The Midhowe Chambered Tomb is surrounded by gantries so you can look down into it rather than walk through it. These types of ruins are in as much peril from scrambling humans as they are from the fierce weather. The interpretive sign gives you context and the deduced purpose of the building. A burial chamber with individual stalls and shelving for the bodies. Twenty five skeletons were removed and taken to XYZ Museum. (Research needed! 😃) Your mind can make a good picture of what it may have been like 5,000 odd years ago.
A few more metres along the shore line is a broch – a circular dwelling with rooms, dividers and built in cupboards! The ancient story continues with a Norse dwelling and a very ruined medieval church.
“They say if you kick the ground in Orkney, it bleeds archeology” our walking guide tells us as we look over the trail of ruins behind us.
Ahead, are much more modern buildings, the actual farm sheds and the tents of an active archaeological dig at Swandro . The lead archeologist greeted us at a big sign board which showed an aerial view of the dig. She explained to us in detail, what they were doing and what they had found, before taking us to view the shovel wielding, brush dusting students and volunteers who were doing the actual digging. They too were basking in the lovely sunshine and light breeze. This dig is a race against time because it is right on the beach and is being rapidly eroded. The site is of particular significance because of the metallurgical evidence they have found which shows the Smithy was using zinc. This was well ahead of the expected time frame for zinc use in these parts. Her talk ended with a plea for much needed donations to continue their work.

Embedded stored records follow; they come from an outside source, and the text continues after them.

-- ==== Sys2Proof/Machine/Mmu.lean ====
section
/-! DEFINITION. Translation (R80 to R87), what an access meets (R89), fault records (R90, R91) and uncorrectable reads
(R98). Reads are functions of the state; what a read leaves behind (a TLB entry, an age stamp, poison where an error was
met) is `Hw.touch`. -/

namespace Sys2Proof.Machine

/-- A master (R89, R90): the slice that serves it (R87), its kind and id in fault records, and its core if it is one. -/
structure Master where
  slice : Nat
  kind : Nat
  id : Nat
  core : Option Nat := none
  deriving DecidableEq, Repr

/-- The master a queue's commands are. -/
def queueMaster (id : QId) : Master :=
  match id.eng with
  | .core n => ⟨n.val / 12, 0, n.val * 8 + id.q, some n.val⟩
  | .stage d u => ⟨d.val, 2, d.val * 8 + unitPage u, none⟩

def portNo : Port → Nat
  | .a => 0 | .b => 1
def portPage (p : Port) : Nat := 0x010 + portNo p
/-- A port as a requester (R26). -/
def portReq : Port → Req
  | .a => .portA | .b => .portB

def dmaMaster (n : Nat) : Master := ⟨n / 8, 1, n, none⟩
def apertureMaster : Port → Master
  | .a => ⟨0, 3, 0, none⟩ | .b => ⟨0, 4, 0, none⟩
def handlerMaster : Master := ⟨0, 5, 0, none⟩
/-- MMU1 serves LSH0 and LSH2, MMU3 serves LSH1 and LSH3 (R87). -/
def leashMaster (p : Nat) : Master := ⟨if p % 2 = 0 then 1 else 3, 6, p, none⟩
def streamMaster (s : Nat) : Master := ⟨0, 7, s, none⟩

/-- The trace engine id of a master (R483). -/
def masterTrace (m : Master) : Nat :=
  match m.kind with
  | 0 => 8 * (m.id / 8) | 1 => 408 + m.id | 2 => 384 + 6 * (m.id / 8) + m.id % 8 | 3 => 444 | 4 => 445 | 5 => 446
  | 6 => 447 + m.id | _ => 451 + m.id

/-- Why an access does not deliver its bytes. -/
inductive RdErr where
  /-- fault cause (R90), walk level, faulting address -/
  | fault (cause level va : Nat)
  /-- an uncorrectable line or poison, with the range read -/
  | ecc (va n : Nat)
  /-- the access waits: slice disabled (R86), range under test (R473) -/
  | wait
  deriving DecidableEq, Repr

/-- The fault causes of R90. -/
abbrev fNotValid : Nat := 1
abbrev fMoving : Nat := 2
abbrev fBadPte : Nat := 3
abbrev fWalkError : Nat := 4
abbrev fKennel : Nat := 5

/-- A leaf and where it was found: the entry, whether it maps 32 MiB, the level, and the key of the entry in memory. -/
structure Leaf where
  pte : Nat
  big : Bool
  level : Nat
  at_ : Nat
  deriving DecidableEq, Repr

/-- The fields of an entry (R83). -/
def pteValid (e : Nat) : Bool := bitOf e 0
def pteMoving (e : Nat) : Bool := bitOf e 1
def pteLeaf (e : Nat) : Bool := bitOf e 2
def ptePin (e : Nat) : Bool := bitOf e 3
def pteTier (e : Nat) : Nat := bitsOf e 5 4
def ptePool (e : Nat) : Bool := bitOf e 6
def pteKv (e : Nat) : Bool := bitOf e 7
def ptePort (e : Nat) : Nat := bitsOf e 8 8
def pteFrame (e : Nat) : Nat := bitsOf e 51 16 * 0x10000
def pteTenant (e : Nat) : Nat := bitsOf e 63 52
def pteNext (e : Nat) : Nat := bitsOf e 51 12 * 0x1000

/-- The memory space of a tier and port: Kennel frames lie behind port A or B (R80). -/
def tierSpace (tier port : Nat) : Nat := if tier < 2 then tier else 2 + port

/-- Bytes of the page a leaf maps. -/
def leafBytes (big : Bool) : Nat := if big then 0x2000000 else 0x10000

/-- Whether an entry at level `l` is well formed (R84); the port bit of a leaf outside the Kennel may be anything (log entry 87). -/
def pteGood (l e : Nat) : Bool :=
  if pteLeaf e then
    decide (2 ≤ l) && pteTier e != 3 && bitsOf e 15 9 == 0 && (l == 3 || bitsOf e 24 16 == 0)
      && (pteKv e || pteTenant e == 0)
      && decide (pteFrame e + leafBytes (l == 2) ≤ spaceSize (tierSpace (pteTier e) (ptePort e)))
  else
    l != 3 && decide (pteTier e < 2) && bitsOf e 3 1 == 0 && bitsOf e 11 6 == 0 && bitsOf e 63 52 == 0
      && decide (pteNext e + 0x1000 ≤ spaceSize (pteTier e))

/-- The index of a virtual address at level `l` (R82). -/
def vaIndex (l va : Nat) : Nat := va / 2 ^ (43 - 9 * l) % 512

/-- Whether a self-test holds accesses to the key (R473). -/
def Hw.bistHeld (h : Hw) (k : Nat) : Bool := h.bist.holds.any (fun (lo, n) => decide (lo ≤ k ∧ k < lo + n))

/-- Whether a self-test of base die `q` makes translations through its slice wait (R471). -/
def Hw.bistSlice (h : Hw) (q : Nat) : Bool := h.bist.kind == 1 && h.bist.running.any fun m => m.index == q

/-- A tier-physical address beyond its tier reaches no memory (R81). -/
def inTier (k n : Nat) : Bool := decide (k % 0x10000000000000 + n ≤ spaceSize (k / 0x10000000000000)) && decide (k / 0x10000000000000 < 2)

/-- Whether `n` bytes from key `k` read with an uncorrectable error, known or not (R98). -/
def Hw.badRead? (h : Hw) (k n : Nat) : Bool := h.poison.any (unitMeets k n) || h.upsets.any (unitMeets k n)

/-- Walks from level `l` with `fuel` levels left; `k` is the key of the table (R81 to R84). -/
def Hw.walkFrom (h : Hw) (va : Nat) : Nat → Nat → Nat → Except RdErr Leaf
  | 0, l, _ => .error (.fault fBadPte l va)
  | fuel + 1, l, k =>
    let at_ := k + 8 * vaIndex l va
    let e := leNat (h.bytes at_ 8)
    if h.bistHeld at_ then .error .wait
    else if !inTier at_ 8 then .error (.fault fBadPte l va)
    else if h.badRead? at_ 8 then .error (.fault fWalkError l va)
    else if !pteValid e then .error (.fault fNotValid l va)
    else if !pteGood l e then .error (.fault fBadPte l va)
    else if pteLeaf e then .ok ⟨e, l == 2, l, at_⟩
    else h.walkFrom va fuel (l + 1) (memKey (pteTier e) (pteNext e))

/-- The keys of the entries that a walk reads, first read first. -/
def Hw.walkReads (h : Hw) (va : Nat) : Nat → Nat → Nat → List Nat
  | 0, _, _ => []
  | fuel + 1, l, k =>
    let at_ := k + 8 * vaIndex l va
    let e := leNat (h.bytes at_ 8)
    if h.bistHeld at_ || !inTier at_ 8 then []
    else if h.badRead? at_ 8 || !pteValid e || !pteGood l e || pteLeaf e then [at_]
    else at_ :: h.walkReads va fuel (l + 1) (memKey (pteTier e) (pteNext e))

/-- The root table of a slice (R82, R111). -/
def Hw.rootKey (h : Hw) (slice : Nat) : Nat :=
  let r := h.rd64 (0x020 + slice) 0x040
  memKey (r % 4) (bitsOf r 51 12 * 0x1000)

/-- Walks the tables of slice `slice` for `va`. -/
def Hw.walk (h : Hw) (slice va : Nat) : Except RdErr Leaf := h.walkFrom va 4 0 (h.rootKey slice)

/-- The entry of a TLB that maps `va` for holder `t` (R87). -/
def Hw.tlbFind (h : Hw) (t va : Nat) : Option TlbEnt :=
  h.mmu.tlb.find? (fun e => e.holder = t && (if e.big then e.page / 512 = va / 0x2000000 else e.page = va / 0x10000))

/-- The translation a master uses: its micro-TLB, its slice's TLB, else a walk (R87). -/
def Hw.leafOf (h : Hw) (m : Master) (va : Nat) : Except RdErr Leaf :=
  let hit := (m.core.bind (fun n => h.tlbFind (4 + n) va)).orElse (fun _ => h.tlbFind m.slice va)
  match hit with
  | some e => .ok ⟨e.pte.toNat, e.big, if e.big then 2 else 3, 0⟩
  | none => h.walk m.slice va

/-- The memory key a leaf gives `va`. -/
def leafKey (lf : Leaf) (va : Nat) : Nat :=
  memKey (tierSpace (pteTier lf.pte) (ptePort lf.pte)) (pteFrame lf.pte + va % leafBytes lf.big)

/-- Whether the PCIe port of a Kennel leaf is reachable: link trained and Bus Master Enable set (R89, R414). -/
def Hw.kennelUp (h : Hw) (port : Nat) : Bool :=
  if port = 0 then h.pcieA.up && h.pcieA.busMaster else h.pcieB.up && h.pcieB.busMaster
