/-- What a finished command will write, open: the bytes of its writes, and of the rows an embedding update holds. -/
def freeWrites (ctr : Nat) (c : Cmd) : Cmd :=
  { c with
    writes := c.writes.map fun w => (w.1, freeBytes ctr w.2.length)
    work := match c.work with
      | .emb w => .emb { w with rows := w.rows.map fun x =>
          { x with data := freeBytes ctr x.data.length, state := freeBytes (ctr + 1) x.state.length } }
      | w => w }

/-- Makes what a finished command will write open. -/
def Hw.openCmd (h : Hw) (id : QId) (p : Word) : Hw := (h.updCmd id p (freeWrites h.freeCtr)).draw.draw

/-- The other issued, uncommitted commands that satisfy `f`. -/
def Hw.sharers (h : Hw) (id : QId) (p : Word) (f : QId → Cmd → Bool) : List (QId × Word) :=
  h.queues.flatMap fun e => (e.2.cmds.filter fun c => !(e.1 = id && c.ptr = p) && f e.1 c).map fun c => (e.1, c.ptr)

/-- Makes what a command and its sharers will write open, when it has any. -/
def Hw.openShared (h : Hw) (id : QId) (p : Word) (f : QId → Cmd → Bool) : Hw :=
  match h.sharers id p f with
  | [] => h
  | l => ((id, p) :: l).foldl (fun h e => h.openCmd e.1 e.2) h

/-- Whether a command updates rows in place: an OPT_UPDATE, or an EMB_UPDATE. -/
def updatesRows (q : QId) (c : Cmd) : Bool :=
  match q.eng with
  | .core _ => dOpcode c.desc == 0x91
  | .stage _ .emb => dOpcode c.desc == 0x11
  | .stage _ _ => false

/-- Whether one of some ranges meets one of others. -/
def spansMeet (a b : List (Nat × Nat)) : Bool := a.any fun x => b.any (rangesMeet x)

/-- Whether the command of another queue is a finished update that will write into the ranges `mine`. -/
def updateMeets (mine : List (Nat × Nat)) (q : QId) (c : Cmd) : Bool := updatesRows q c && c.finished && spansMeet mine c.spans

/-- An update that has finished, and one of the same rows not ordered before or after it by the first's Hitch (R186, R289): the values
of both are open, and of this one where the other has committed since it issued. -/
def Hw.openClashes (h : Hw) (id : QId) (p : Word) : Hw :=
  match (h.qs id).cmds.find? fun c => c.ptr = p with
  | none => h
  | some c =>
    let h := if spansMeet c.spans c.clash then h.openCmd id p else h
    h.openShared id p (updateMeets c.spans)

/-- An update commits: those that have issued and not yet executed are not ordered after it. -/
def Hw.noteUpdate (h : Hw) (id : QId) (c : Cmd) : Hw :=
  let note (q : QId) (x : Cmd) : Cmd :=
    if updatesRows q x && !x.finished && !(q = id && x.ptr = c.ptr) then { x with clash := x.clash ++ c.spans } else x
  if updatesRows id c = false ∨ c.spans = [] then h
  else { h with queues := h.queues.map fun e => (e.1, { e.2 with cmds := e.2.cmds.map (note e.1) }) }

def optUpdate (id : QId) (h : Hw) : Hw :=
  match (h.running id 0x91).find? fun c => !exWaits (optRun h id c) with
  | none => h
  | some c => (h.execCore id 0x91 (fun h c => optRun h id c)).openClashes id c.ptr

/-- OPT_UPDATE (R181). -/
def execOptUpdate (n : Fin 48) (q : Fin 8) (s : State) : Out := .next (s.onHw (optUpdate ⟨.core n, q.val⟩))

end Sys2Proof.Machine
end

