-- ==== Sys2Proof/Machine/Builtin.lean ====
section
/-! DEFINITION. The built-in functions of the special-function unit (R191 to R193): segment maps, the evaluation over the open ROM, and
the verification at every FP32 input that the ROM has passed. -/

namespace Sys2Proof.Machine

/-! ### Segment maps and built-in functions (R191, R192) -/

/-- A segment map: uniform from `lo` over 2^w, or binade from `a`. -/
inductive SegMap where
  | uniform (lo : FVal) (w : Int)
  | binade (a : Int)

/-- Floor of an exact value. -/
def floorVal : FVal → Int
  | .fin n m e =>
    let z : Int := if n then -(m : Int) else m
    if 0 ≤ e then z * pow2 e else z / (2 ^ (-e).toNat : Nat)
  | _ => 0

/-- The exponent E of a nonzero magnitude: 2^E ≤ m × 2^e < 2^(E+1). -/
def expOf (m : Nat) (e : Int) : Int := Nat.log2 m + e

/-- The segment a map gives an argument (R191). -/
def SegMap.segment (mp : SegMap) (t : FVal) : Nat :=
  match mp with
  | .uniform lo w =>
    match t with
    | .nan => (Config.openSegment (f32 t) 0).val
    | .inf n => if n then 0 else 63
    | x => (max 0 (min 63 (floorVal ((x.add lo.negate).scale (6 - w))))).toNat
  | .binade a =>
    match t with
    | .nan => (Config.openSegment (f32 t) 1).val
    | .inf n => if n then 0 else (Config.openSegment (f32 t) 1).val
    | .fin n m e =>
      if n ∨ m = 0 ∨ expOf m e < a then 0
      else if a + 8 ≤ expOf m e then (Config.openSegment (f32 t) 1).val
      else
        (8 * (expOf m e - a)).toNat + m * 8 / 2 ^ Nat.log2 m % 8

/-- The start of segment `j`. -/
def SegMap.start (mp : SegMap) (j : Nat) : FVal :=
  match mp with
  | .uniform lo w => lo.add ((ofInt j).scale (w - 6))
  | .binade a => if j = 0 then .fin false 0 0 else .fin false (8 + j % 8) (a + (j / 8 : Nat) - 3)

/-- The map of a built-in function (R192); SILU uses that of SIGMOID. -/
def builtinMap : Nat → SegMap
  | 0 => .uniform (ofInt 0) 0
  | 1 => .uniform (ofInt 1) 0
  | 2 => .uniform (ofInt 1) 0
  | 3 => .uniform (ofInt 0) 2
  | 5 => .binade (-5)
  | 6 => .binade (-5)
  | _ => .binade (-4)

/-- The function whose ROM a built-in uses. -/
def romOf (f : Nat) : Nat := if f = 7 then 4 else f

/-- A coefficient of a built-in function. -/
def builtinCoef (f j i : Nat) : Nat := (Config.romCoef (romOf f) j i).toNat

/-- The result of evaluating a function: its FP32 code, the segment of its last look-up, and the integer parts of its range
reductions (R193, R209). -/
structure Eval where
  y : Nat
  seg : Option Nat := none
  red : List Int := []

/-- a × b + c in one rounding. -/
def fma (a b c : FVal) : FVal := decodeFloat 0 (f32 ((a.mul b).add c))

/-- The look-up and the polynomial of a built-in function at an exact reduced argument: segment and p (R191). -/
def builtinPoly (f : Nat) (t : FVal) : Nat × Nat :=
  let mp := builtinMap f
  let j := mp.segment t
  let u := t.add (mp.start j).negate
  let co (i : Nat) := decodeFloat 0 (builtinCoef f j i)
  (j, f32 (fma (fma (co 2) u (co 1)) u (co 0)))

/-- a × 2^s, rounded once; s is cut where the result no longer depends on it. -/
def scaleCut (a : Nat) (s : Int) : Nat := fscale a (max (-1000) (min 1000 s))

abbrev fpNaN : Nat := 0x7FC00000
abbrev fpInf : Nat := 0x7F800000
abbrev fpNegInf : Nat := 0xFF800000
abbrev fpOne : Nat := 0x3F800000
abbrev fpNegZero : Nat := 0x80000000

/-- Whether an FP32 code has its sign bit set. -/
def fNeg (x : Nat) : Bool := decide (0x80000000 ≤ x)
/-- The same magnitude with the sign of `n`. -/
def withSign (n : Bool) (x : Nat) : Nat := if n then x % 0x80000000 + 0x80000000 else x % 0x80000000

/-- The magnitude of a value. -/
def FVal.mag : FVal → FVal
  | .fin _ m e => .fin false m e
  | .inf _ => .inf false
  | .nan => .nan

/-- p of |x| over the binade map of `f`, or `top` where |x| reaches the end 2^k of the map (R192). -/
def onMap (f top : Nat) (k : Int) (x : Nat) : Option Nat × Nat :=
  match (decodeFloat 0 x).mag with
  | .fin _ m e => if m ≠ 0 ∧ k ≤ expOf m e then (none, top) else
      let r := builtinPoly f (.fin false m e)
      (some r.1, r.2)
  | _ => (none, top)

/-- Φ or sigmoid of x from p of |x| (R192): p, or 1 − p for a negative x. -/
def reflect (f : Nat) (k : Int) (x : Nat) : Eval :=
  let r := onMap f fpOne k x
  { y := if fNeg x then fsub fpOne r.2 else r.2, seg := r.1 }

/-- Special inputs of a built-in function (R192): NaN, the infinities and the zeros. A zero that reduces to t = 0 is looked up in
segment 0. -/
def builtinSpecial (f x : Nat) : Option Eval :=
  let n := fNeg x
  match decodeFloat 0 x with
  | .nan => some { y := fpNaN }
  | .inf _ =>
    let y := match f with
      | 0 => if n then 0 else fpInf
      | 1 => if n then fpNaN else fpInf
      | 2 => if n then fpNegZero else 0
      | 3 => if n then fpNaN else 0
      | 4 => if n then 0 else fpOne
      | 5 => if n then 0xBF800000 else fpOne
      | 6 => if n then fpNegZero else fpInf
      | 7 => if n then fpNegZero else fpInf
      | _ => if n then 0 else fpInf
    some { y := y }
  | .fin _ 0 _ =>
    let y := match f with
      | 0 => fpOne
      | 1 => fpNegInf
      | 2 => withSign n fpInf
      | 3 => withSign n fpInf
      | 4 => 0x3F000000
      | 5 => x
      | 6 => x
      | 7 => x
      | _ => 0x3F317218
    some { y := y, seg := if 1 ≤ f ∧ f ≤ 3 then none else some 0, red := if f = 0 then [0] else [] }
  | .fin n _ _ => if n ∧ (f = 1 ∨ f = 3) then some { y := fpNaN } else none

/-- A built-in function at a finite nonzero FP32 code, from the ROM (R191, R192). -/
def romEval (f x : Nat) : Eval :=
  let v := decodeFloat 0 x
  match v with
  | .fin n m e =>
    let ex := expOf m e
    match f with
    | 0 =>
      let k := floorVal v
      let r := builtinPoly 0 (v.add (ofInt (-k)))
      { y := scaleCut r.2 k, seg := some r.1, red := [k] }
    | 1 =>
      let r := builtinPoly 1 (.fin false m (e - ex))
      { y := fadd (f32 (ofInt ex)) r.2, seg := some r.1, red := [ex] }
    | 2 =>
      let r := builtinPoly 2 (.fin false m (e - ex))
      let y := scaleCut r.2 (-ex)
      { y := if n then f32 (decodeFloat 0 y).negate else y, seg := some r.1, red := [ex] }
    | 3 =>
      let j := ex / 2
      let r := builtinPoly 3 (.fin false m (e - 2 * j))
      { y := scaleCut r.2 (-j), seg := some r.1, red := [j] }
    | 4 => reflect 4 4 x
    | 5 =>
      let r := onMap 5 fpOne 3 x
      { y := if n then f32 (decodeFloat 0 r.2).negate else r.2, seg := r.1 }
    | 6 => let r := reflect 6 3 x; { r with y := fmul x r.y }
    | 7 => let r := reflect 4 4 x; { r with y := fmul r.y x }
    | _ =>
      let r := onMap 8 0 4 x
      { y := fadd (if n then 0 else x) r.2, seg := r.1 }
  | _ => { y := fpNaN }

/-! ### The verified ROM (R192, R193)

The spec gives no coefficient, but it states that those of the hardware keep the bounds of R192 and are monotone at every FP32 input, as
verified. `romKeeps` is that verification. A constant that failed it would be no ROM of the hardware: the value is then the exact one,
rounded (log entry 30). Exact values are computed to 512 binary places. -/

/-- 1 with 512 binary places. -/
def fxOne : Int := (2 ^ 512 : Nat)
/-- A fixed-point number as exact value. -/
def fxVal (z : Int) : FVal := (ofInt z).scale (-512)
/-- A finite value with 512 binary places, cut toward −∞. -/
def fxOf (x : FVal) : Int := floorVal (x.scale 512)
/-- Products and quotients. -/
def fxMul (a b : Int) : Int := a * b / fxOne
def fxDiv (a b : Int) : Int := a * fxOne / b

/-- e^r for |r| < 1, by its series. -/
def fxExp (r : Int) : Int :=
  ((List.range 200).foldl (fun s n => (s.1 + s.2, fxMul s.2 r / ((n + 1 : Nat) : Int))) ((0 : Int), fxOne)).1
/-- The series of the inverse tangent (`g` = −1) and of the inverse hyperbolic tangent (`g` = 1), |z| ≤ 1/3. -/
def fxAtan (g z : Int) : Int :=
  ((List.range 400).foldl (fun s n => (s.1 + s.2 / ((2 * n + 1 : Nat) : Int), g * fxMul (fxMul s.2 z) z)) ((0 : Int), z)).1
/-- ln a for 1 ≤ a ≤ 2. -/
def fxLn (a : Int) : Int := 2 * fxAtan 1 (fxDiv (a - fxOne) (a + fxOne))
def fxLn2 : Int := fxLn (2 * fxOne)
/-- π, by Machin's formula. -/
def fxPi : Int := 16 * fxAtan (-1) (fxOne / 5) - 4 * fxAtan (-1) (fxOne / 239)
/-- e^−t for t ≥ 0. -/
def fxExpNeg (t : Int) : Int :=
  let k := t / fxLn2
  fxExp (-(t - k * fxLn2)) / (2 ^ k.toNat : Nat)
/-- The normal distribution function of −t, for t ≥ 0: ½ less the density times t + t³/3 + t⁵/15 + …. -/
def fxPhiNeg (t : Int) : Int :=
  let sq := fxMul t t
  let s := ((List.range 800).foldl (fun s n => (s.1 + s.2, fxMul s.2 sq / ((2 * n + 3 : Nat) : Int))) ((0 : Int), t)).1
  let root : Int := (isqrt ((2 * fxPi) * fxOne).toNat : Nat)
  fxOne / 2 - fxMul (fxDiv (fxExpNeg (sq / 2)) root) s

/-- The value that R192 gives a built-in function at a finite nonzero input, to far more places than FP32 holds. Beyond |x| = 256, and 16
for GELU, the exponential parts are below every FP32 number and are dropped. -/
def exactVal (f : Nat) (v : FVal) : FVal :=
  match v with
  | .fin n m e =>
    let ex := expOf m e
    let far := decide (8 ≤ ex)
    let t := if far then 256 * fxOne else fxOf v.mag
    let em := fxExpNeg t
    let sig := fxDiv (if n then em else fxOne) (fxOne + em)
    match f with
    | 0 =>
      let k := max (-1000) (min 1000 (floorVal v))
      (fxVal (fxExp (fxMul (fxOf (v.add (ofInt (-floorVal v)))) fxLn2))).scale k
    | 1 => fxVal (ex * fxOne + fxDiv (fxLn (fxOf (.fin false m (e - ex)))) fxLn2)
    | 2 => (ofInt 1).div v
    | 3 => (fxVal (isqrt (2 ^ 1536 / (fxOf (.fin false m (e - 2 * (ex / 2)))).toNat) : Nat)).scale (-(ex / 2))
    | 4 => fxVal sig
    | 5 => let q := fxMul em em; if ex < -40 then v else .mul (if n then ofInt (-1) else ofInt 1) (fxVal (fxDiv (fxOne - q) (fxOne + q)))
    | 6 =>
      if 4 ≤ ex then (if n then .fin true 0 0 else v)
      else let p := fxPhiNeg t; v.mul (fxVal (if n then p else fxOne - p))
    | 7 => v.mul (fxVal sig)
    | _ =>
      let g := fxVal (fxLn (fxOne + em))
      if n then g else v.add g
  | x => x

/-- The error bound of a built-in function where its exact value is `y` (R192): so many ulp, or the absolute figure if that is larger. -/
def romBound (f : Nat) (x y : FVal) : FVal :=
  let ey : Int := match y with | .fin _ m e => if m = 0 then -126 else expOf m e | _ => 128
  let exx : Int := match x with | .fin _ m e => if m = 0 then 0 else max 0 (expOf m e) | _ => 0
  let ulps (k : Nat) : FVal := .fin false k (max ey (-126) - 23)
  let wide (k : Nat) (a : FVal) : FVal := match (ulps k).add a.negate with | .fin true _ _ => a | _ => ulps k
  match f with
  | 0 => if ey < -126 then .fin false 1 (-149) else ulps 2
  | 1 => wide 2 (.fin false 1 (-23))
  | 2 | 3 => ulps 2
  | 4 | 8 => wide 4 (.fin false 1 (-23))
  | 5 => wide 4 (.fin false 1 (-24))
  | _ => wide 8 (if exx = 0 then .fin false 1 (-23) else x.mag.scale (-23))

/-- A value no farther from zero than 2^128, the place of an FP32 infinity. -/
def clampVal : FVal → FVal
  | .inf n => .fin n 1 128
  | .fin n m e => if m ≠ 0 ∧ 128 ≤ expOf m e then .fin n 1 128 else .fin n m e
  | .nan => .nan

/-- Whether the result `y` keeps the bound at input `x`. -/
def inBound (f x y : Nat) : Bool :=
  let v := decodeFloat 0 x
  let e := clampVal (exactVal f v)
  match ((clampVal (decodeFloat 0 y)).add e.negate).mag, romBound f v e with
  | .nan, _ => false
  | d, b => match b.add d.negate with
    | .fin n m _ => !n || m == 0
    | _ => false

/-- The FP32 code of an order key. -/
def keyCode (k : Int) : Nat := if k < 0 then 0x80000000 + k.natAbs else k.natAbs

/-- The monotone interval of a built-in function, by order key (R192): whether the pair k, k + 1 lies in it. -/
def monotoneAt (f : Nat) (k : Int) : Bool :=
  match f with
  | 1 | 3 => decide (0 < k)
  | 2 => decide (0 < k ∨ k < -1)
  | 6 => decide (-0x3F400000 ≤ k)
  | 7 => decide (-0x3FA28F5C ≤ k)
  | _ => true

/-- What verification asks at the finite input of key `k` (R192, R193). -/
def romKeepsAt (f : Nat) (k : Int) : Bool :=
  let at_ (k : Int) : Nat := ((builtinSpecial f (keyCode k)).getD (romEval f (keyCode k))).y
  ((builtinSpecial f (keyCode k)).isSome || inBound f (keyCode k) (at_ k))
    && (!monotoneAt f k || decide (k = 0x7F7FFFFF)
      || (let a := at_ k
          let b := at_ (k + 1)
          !fIsNan a && !fIsNan b && !(if f = 2 ∨ f = 3 then flt a b else flt b a)))

/-- Whether every number below `n` passes. -/
def allBelow (p : Nat → Bool) : Nat → Bool
  | 0 => true
  | n + 1 => p n && allBelow p n

/-- The verification of the ROM of a built-in function, at every finite FP32 input (R193). -/
def romKeeps (f : Nat) : Bool := allBelow (fun i => romKeepsAt f ((i : Int) - 0x7F7FFFFF)) 0xFEFFFFFF

/-- A built-in function at an FP32 code (R192). -/
def builtin (f x : Nat) : Eval :=
  match builtinSpecial f x with
  | some e => e
  | none => let e := romEval f x; if romKeeps f then e else { e with y := f32 (exactVal f (decodeFloat 0 x)) }

end Sys2Proof.Machine
end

In the afternoon we walked across a patch of typical Scottish moorland with the heather just beginning to bloom. The boggy ground caused a few slips and falls. The descent brought us back to the ferry wharf, a tea house, Orkney Icecream and a much needed toilet!
Perhaps because the walk had not been so physically challenging, I decided to push myself by ordering Haggis and Claptrap for dinner at the Ayre Hotel. Claptrap is a mash made from potato and turnip. Haggis, well you know what haggis is. I have a violent aversion to offal but decided to step up to the plate and be a brave old chook! I’m afraid it was a challenge too far. After 3 – 4 mouthfuls the offally flavour became overwhelming and I could go no further. I should be content in the knowledge that at least I gave it a go and it was a one in a lifetime occurrence.
The Claptrap on the other hand? Quite good!